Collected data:
↓

/-- Step 4 of Removing an expander. -/
def removeDevice (port : Nat) (d : Drain) (s : State) : State :=
  let x := s.cxlOf port
  let rs := x.ranges.filter (fun r => (cxlRange port r.1 r.2.1).lo != d.lo)
  let x' := if rs.isEmpty then { x with state := .noLink, ranges := [], lanes := 0, speed := 0, switched := false }
    else { x with state := if x.state == .draining then .active else x.state, ranges := rs }
  sendResult (hubSource (2 + port)) (.deviceRemoved port x'.ranges) 
    (pumpCxlPort port (cxlEvent port 2 (s.setCxl port x')))

/-- CXL_DEVICE_REMOVED. -/
def execCxlDeviceRemoved (port base : Nat) (s : State) : Host.Outcome State Fault Refusal :=
  match deviceAt (s.cxlOf port).ranges port base with
  | some d => needs (s.on && port < 4 && s.memc.drains.contains d) (drainRound d (removeDevice port d) s) s
  | none => .next s

end Sys2Proof.Machine
end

↑

◆ DESCRIPTION OF THE TASK:
In the entries above, tally the lines containing the word "port" and return only the tally.

◆ RESPONSE TO THE EXERCISE:
8